▸ **ACTION ITEM**
Return each line of the data below that contains the string "PortsOut".

▸ **DATASET EXTRACT**
/-! ### `modDir` -/

@[simp] theorem State.modDir_plan (l : Nat) (f : DirEnt → DirEnt) : (s.modDir l f).plan = s.plan := rfl
@[simp] theorem State.modDir_clock (l : Nat) (f : DirEnt → DirEnt) : (s.modDir l f).clock = s.clock := rfl
@[simp] theorem State.modDir_choices (l : Nat) (f : DirEnt → DirEnt) : (s.modDir l f).choices = s.choices := rfl
@[simp] theorem State.modDir_freeCtr (l : Nat) (f : DirEnt → DirEnt) : (s.modDir l f).freeCtr = s.freeCtr := rfl
@[simp] theorem State.modDir_cur (l : Nat) (f : DirEnt → DirEnt) : (s.modDir l f).cur = s.cur := rfl
@[simp] theorem State.modDir_stalled (l : Nat) (f : DirEnt → DirEnt) : (s.modDir l f).stalled = s.stalled := rfl
@[simp] theorem State.modDir_mem (l : Nat) (f : DirEnt → DirEnt) : (s.modDir l f).mem = s.mem := rfl
@[simp] theorem State.modDir_poison (l : Nat) (f : DirEnt → DirEnt) : (s.modDir l f).poison = s.poison := rfl
@[simp] theorem State.modDir_pend (l : Nat) (f : DirEnt → DirEnt) : (s.modDir l f).pend = s.pend := rfl
@[simp] theorem State.modDir_tlb (l : Nat) (f : DirEnt → DirEnt) : (s.modDir l f).tlb = s.tlb := rfl
@[simp] theorem State.modDir_holds (l : Nat) (f : DirEnt → DirEnt) : (s.modDir l f).holds = s.holds := rfl
@[simp] theorem State.modDir_nextHandle (l : Nat) (f : DirEnt → DirEnt) : (s.modDir l f).nextHandle = s.nextHandle := rfl
@[simp] theorem State.modDir_watched (l : Nat) (f : DirEnt → DirEnt) : (s.modDir l f).watched = s.watched := rfl
@[simp] theorem State.modDir_seqs (l : Nat) (f : DirEnt → DirEnt) : (s.modDir l f).seqs = s.seqs := rfl
@[simp] theorem State.modDir_grids (l : Nat) (f : DirEnt → DirEnt) : (s.modDir l f).grids = s.grids := rfl
@[simp] theorem State.modDir_pitches (l : Nat) (f : DirEnt → DirEnt) : (s.modDir l f).pitches = s.pitches := rfl
@[simp] theorem State.modDir_wgs (l : Nat) (f : DirEnt → DirEnt) : (s.modDir l f).wgs = s.wgs := rfl
@[simp] theorem State.modDir_groups (l : Nat) (f : DirEnt → DirEnt) : (s.modDir l f).groups = s.groups := rfl
@[simp] theorem State.modDir_fe (l : Nat) (f : DirEnt → DirEnt) : (s.modDir l f).fe = s.fe := rfl
@[simp] theorem State.modDir_dies (l : Nat) (f : DirEnt → DirEnt) : (s.modDir l f).dies = s.dies := rfl
@[simp] theorem State.modDir_hostPend (l : Nat) (f : DirEnt → DirEnt) : (s.modDir l f).hostPend = s.hostPend := rfl
@[simp] theorem State.modDir_hostWait (l : Nat) (f : DirEnt → DirEnt) : (s.modDir l f).hostWait = s.hostWait := rfl
@[simp] theorem State.modDir_peerOut (l : Nat) (f : DirEnt → DirEnt) : (s.modDir l f).peerOut = s.peerOut := rfl
@[simp] theorem State.modDir_shelf (l : Nat) (f : DirEnt → DirEnt) : (s.modDir l f).shelf = s.shelf := rfl
@[simp] theorem State.modDir_oldCode (l : Nat) (f : DirEnt → DirEnt) : (s.modDir l f).oldCode = s.oldCode := rfl
@[simp] theorem State.modDir_trust (l : Nat) (f : DirEnt → DirEnt) : (s.modDir l f).trust = s.trust := rfl
@[simp] theorem State.modDir_seq_read (l : Nat) (f : DirEnt → DirEnt) (b : Agent) : (s.modDir l f).seq b = s.seq b := rfl
@[simp] theorem State.modDir_grid_read (l : Nat) (f : DirEnt → DirEnt) (k : Nat) : (s.modDir l f).grid k = s.grid k := rfl
@[simp] theorem State.modDir_pitch_read (l : Nat) (f : DirEnt → DirEnt) (k j : Nat) : (s.modDir l f).pitch k j = s.pitch k j := rfl
@[simp] theorem State.modDir_wg_read (l : Nat) (f : DirEnt → DirEnt) (v : WgId) : (s.modDir l f).wg v = s.wg v := rfl
@[simp] theorem State.modDir_group_read (l : Nat) (f : DirEnt → DirEnt) (h : GrpId) : (s.modDir l f).group h = s.group h := rfl
@[simp] theorem State.modDir_die_read (l : Nat) (f : DirEnt → DirEnt) (n : Nat) : (s.modDir l f).die n = s.die n := rfl

/-! ### Reading what was written -/

@[simp] theorem State.seq_setSeq (a : Agent) (q : Seq) : (s.setSeq a q).seq a = q := by simp [State.seq, State.setSeq]
@[simp] theorem State.seq_modSeq (a : Agent) (f : Seq → Seq) : (s.modSeq a f).seq a = f (s.seq a) := by simp [State.modSeq]
theorem State.seq_modSeq_ne (a b : Agent) (f : Seq → Seq) (h : b ≠ a) : (s.modSeq a f).seq b = s.seq b := by
  simp [State.modSeq, State.setSeq, State.seq, agetD_aput, h]
@[simp] theorem State.grid_setGrid (c : Nat) (g : Grid) : (s.setGrid c g).grid c = g := by simp [State.grid, State.setGrid]
@[simp] theorem State.grid_modGrid (c : Nat) (f : Grid → Grid) : (s.modGrid c f).grid c = f (s.grid c) := by
  simp [State.modGrid]
@[simp] theorem State.wg_setWg (w : WgId) (x : Wg) : (s.setWg w x).wg w = x := by simp [State.wg, State.setWg]
@[simp] theorem State.wg_modWg (w : WgId) (f : Wg → Wg) : (s.modWg w f).wg w = f (s.wg w) := by simp [State.modWg]
theorem State.wg_modWg_ne (w v : WgId) (f : Wg → Wg) (h : v ≠ w) : (s.modWg w f).wg v = s.wg v := by
  simp [State.modWg, State.setWg, State.wg, agetD_aput, h]
@[simp] theorem State.group_setGroup (g : GrpId) (x : Group) : (s.setGroup g x).group g = x := by
  simp [State.group, State.setGroup]
@[simp] theorem State.group_modGroup (g : GrpId) (f : Group → Group) : (s.modGroup g f).group g = f (s.group g) := by
  simp [State.modGroup]
theorem State.group_modGroup_ne (g h : GrpId) (f : Group → Group) (hn : h ≠ g) : (s.modGroup g f).group h = s.group h := by
  simp [State.modGroup, State.setGroup, State.group, agetD_aput, hn]

end Sys2Proof.Machine
end

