/-- BR.ln in the terms of R171: PROT beyond the lane section, STACK at a 65th level, else the lanes of the mask go to the
target and the others to the next word. -/
theorem exec_brLn {w : LaneW} {s : State} {e : LaneEnv} (h : LaneLegal (.brLn w) w s e) :
    let jt := laneAway e.x.pc (w.p2.extractLsb' 0 16)
    let j0 := laneAway e.x.pc (w.p2.extractLsb' 16 16)
    let taken := e.x.lanes &&& e.y.mask w.va.toNat
    let other := e.x.lanes &&& ~~~(e.y.mask w.va.toNat)
    let y := (withLevel e j0.toNat).1
    let u := s.setGroup e.g y
    let z : Frag := { fid := y.nextId, lanes := taken, pc := jt.toNat, level := some (withLevel e j0.toNat).2,
                      since := s.clock }
    exec (.brLn w) s = .next (
      if ¬(0 ≤ jt ∧ s.inSection s.cur jt.toNat = true) then s.fault 0x0A (jt % 2 ^ 64).toNat
      else if ¬(0 ≤ j0 ∧ s.inSection s.cur j0.toNat = true) then s.fault 0x0A (j0 % 2 ^ 64).toNat
      else if (innerJoin e).map (·.join) ≠ some j0.toNat ∧ 64 ≤ e.y.levels.length then s.fault 0x11
      else if taken = 0 then u.goTo e.g e.f (e.x.pc + 12)
      else if other = 0 then u.goTo e.g e.f jt.toNat
      else ((u.setGroup e.g { y with
          nextId := y.nextId + 1
          frags := (y.frags.map fun v => if v.fid = e.f then { v with lanes := other } else v) ++ [z] }).goTo e.g e.f
        (e.x.pc + 12)).goTo e.g z.fid jt.toNat) := by
  intro jt j0 taken other y u z
  have hexec : exec (.brLn w) s = execBrLn w s := rfl
  obtain ⟨ht, h0⟩ := laneTarget_eq e.x.pc w.p2
  have hnew : (!decide ((e.x.level.bind e.y.level).map (·.join) = some j0.toNat)) = true ↔
      (innerJoin e).map (·.join) ≠ some j0.toNat := by
    simp [innerJoin]
  rw [hexec, execBrLn, h.lane_next rfl]
  dsimp only
  rw [ht, h0, openLevel_eq_withLevel]
  refine congrArg _ (if_congr not_inLaneSection_iff rfl (if_congr not_inLaneSection_iff rfl
    (if_congr (and_congr_left' hnew) rfl (if_congr Iff.rfl rfl (if_congr Iff.rfl rfl ?_)))))
  rw [State.modGroup, State.group_setGroup]
  rfl

end Sys2Proof.Machine

namespace Sys2Proof.Proofs
open Sys2Proof.Machine Sys2Proof.Claims

/-- Settles O43: the word waits for the pending contribution, or cuts the rewrite stage and writes its register. -/
theorem laneRaiseContributesForItsEngine : Obligations.LaneRaiseContributesForItsEngine := by
  intro w s e h op n a b x
  have hexec : exec (.laneRaise w) s = execLaneRaise w s := rfl
  rw [hexec, execLaneRaise, h.lane_next rfl]
  refine ⟨fun hpend => ?_, ?_⟩
  · rw [if_pos hpend]
    rfl
  intro held hfree
  rw [if_neg (not_not.2 hfree)]
  let o : Outst :=
    { pc := e.x.pc, left := w.la.toNat, kind := .raise a n, rd := (laneRefs 0 0x4B w).1, wr := [.e n] }
  refine ⟨((s.cut e.g).modSeq a fun q => { q with e := aput q.e n held }).modGroup e.g fun y =>
    y.modFrag e.f fun z => { z with out := z.out ++ [o] }, ?_, ?_, fun c hc => ?_, rfl, fun g hg => ?_, ?_⟩
  · have hval (j : Nat) := raiseValue_eq e.y e.stream w op j
    dsimp only at hval
    simp only [held, x, b, ← hval]
    by_cases hact : e.act = []
    · simp only [hact, if_true]
      rfl
    · simp only [hact, if_false]
      rfl
  · simp
  · simp [State.seq_modSeq_ne _ _ _ _ hc]
  · simp [State.group_modGroup_ne _ _ _ _ hg]
  · simp [o]

/-- Settles O42: BR.ln case by case, JOIN by the innermost level, LEND by what it waits for. -/
theorem laneBranchesSplitAndJoinFragments : Obligations.LaneBranchesSplitAndJoinFragments := by
  intro w s e
  refine ⟨fun h => ?_, fun h => ?_, fun h => ?_⟩
  · intro jt j0 inside taken other y u
    have hx := exec_brLn h
    refine ⟨fun ht => ?_, fun ht h0 => ?_, fun ht h0 hnew hfull => ?_, fun ht h0 hroom => ?_⟩
    · rw [hx, if_pos ht]
    · rw [hx, if_neg (not_not.2 ht), if_pos h0]
    · rw [hx, if_neg (not_not.2 ht), if_neg (not_not.2 h0), if_pos ⟨hnew, hfull⟩]
    · have hlevel : ¬((innerJoin e).map (·.join) ≠ some j0.toNat ∧ 64 ≤ e.y.levels.length) := by
        rw [not_and_or, not_not, not_le]
        exact hroom
      refine ⟨fun hnone => ?_, fun hsome hall => ?_, fun hsome hsplit => ?_⟩
      · rw [hx, if_neg (not_not.2 ht), if_neg (not_not.2 h0), if_neg hlevel, if_pos hnone]
      · rw [hx, if_neg (not_not.2 ht), if_neg (not_not.2 h0), if_neg hlevel, if_neg hsome, if_pos hall]
      · rw [hx, if_neg (not_not.2 ht), if_neg (not_not.2 h0), if_neg hlevel, if_neg hsome, if_neg hsplit]
  · have hexec : exec (.join w) s = execJoin w s := rfl
    rw [hexec, execJoin, h.lane_next rfl, innerJoin]
    cases e.x.level.bind e.y.level <;> rfl
  · have hexec : exec (.lend w) s = execLend w s := rfl
    have hones : (0xFFFFFFFF : W32) = BitVec.allOnes 32 := rfl
    rw [hexec, execLend, h.lane_next rfl, hones]
    refine ⟨fun hpart => ?_, fun hall hlevel hopen => ?_, fun hall hlevel hopen => ?_⟩
    · rw [if_pos hpart]
      rfl
    · refine congrArg _ ((if_neg (by simp [hall, hlevel])).trans ((if_neg (by simp [hopen])).trans ?_))
      cases e.y.reports <;> rfl
    · rw [if_neg (by simp [hall, hlevel]), if_pos hopen]
      rfl
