-- ==== Sys2Proof/Machine/Ports.lean ====
section
/-! DEFINITION. The cycle-level realisation of 20_memory.md section 5 (R39 to R42): the ports sampled at one rising edge
of `clk`, the event they select, the edge itself, and the output ports. There is no time in it (R96): one edge after
another is a list, the whole of a finite trace or an initial part of an infinite one (log entry 17). -/

namespace Sys2Proof.Machine

/-- The input ports as sampled at one rising edge (R39). -/
structure PortsIn where
  /-- Synchronous reset, active high. -/
  rst      : Bool
  /-- The source offers `inData`. -/
  inValid  : Bool
  /-- The offered byte. -/
  inData   : Byte
  /-- The source is exhausted (level). -/
  inEos    : Bool
  /-- The consumer takes the record. -/
  outReady : Bool
deriving DecidableEq, Repr

/-- The output ports (R39). -/
structure PortsOut where
  inReady    : Bool
  outValid   : Bool
  /-- `rec_ch`; ⊥ (`none`) outside COMPLETE, where the port means nothing (log entry 8). -/
  outChannel : Option Channel
  /-- `rec_val`; ⊥ (`none`) outside COMPLETE, where the port means nothing (log entry 8). -/
  outValue   : Option Value
  stOut      : BitVec 3
  eosStop    : Bool
deriving DecidableEq, Repr

/-- R41: every output port is a function of the registers alone. -/
def State.ports (s : State) : PortsOut :=
  { inReady := s.inReady, outValid := s.outValid, outChannel := s.recCh, outValue := s.recVal,
    stOut := s.stOut, eosStop := s.eosFlag }

/-- R40: at most one event at an edge, in the order RESET, EOS, BYTE, TAKE. -/
def selectEvent (p : PortsIn) (s : State) : Option Event :=
  if p.rst then some .reset
  else if s.inReady && p.inEos then some .eos
  else if s.inReady && p.inValid then some (.byte p.inData)
  else if s.outValid && p.outReady then some .take
  else none

/-- One rising edge (R40): the selected event's step, or every register holds. -/
def edge (p : PortsIn) (s : State) : Host.Outcome State Fault Refusal :=
  match selectEvent p s with
  | none => .next s
  | some e => applyEvent e s

/-- A finite cycle-level trace, or an initial part of an infinite one: one edge after another. -/
def runEdges : List PortsIn → State → Host.Outcome State Fault Refusal
  | [], s => .next s
  | p :: ps, s =>
    match edge p s with
    | .next t => runEdges ps t
    | .fault f => .fault f
    | .refused r => .refused r

/-- R42: the events of a finite cycle-level trace or of an initial part of an infinite one, the edges with no event
dropped. -/
def projectEdges : List PortsIn → State → List Event
  | [], _ => []
  | p :: ps, s =>
    match selectEvent p s with
    | none => projectEdges ps s
    | some e =>
      match applyEvent e s with
      | .next t => e :: projectEdges ps t
      | .fault _ => [e]
      | .refused _ => [e]

/-- Input ports that ask for one event and nothing else (R42, the converse). -/
def drive : Event → PortsIn
  | .byte b => { rst := false, inValid := true, inData := b, inEos := false, outReady := false }
  | .eos => { rst := false, inValid := false, inData := 0#8, inEos := true, outReady := false }
  | .take => { rst := false, inValid := false, inData := 0#8, inEos := false, outReady := true }
  | .reset => { rst := true, inValid := false, inData := 0#8, inEos := false, outReady := false }

end Sys2Proof.Machine
end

▸ **SOLVED EXERCISE**
structure PortsOut where
def State.ports (s : State) : PortsOut :=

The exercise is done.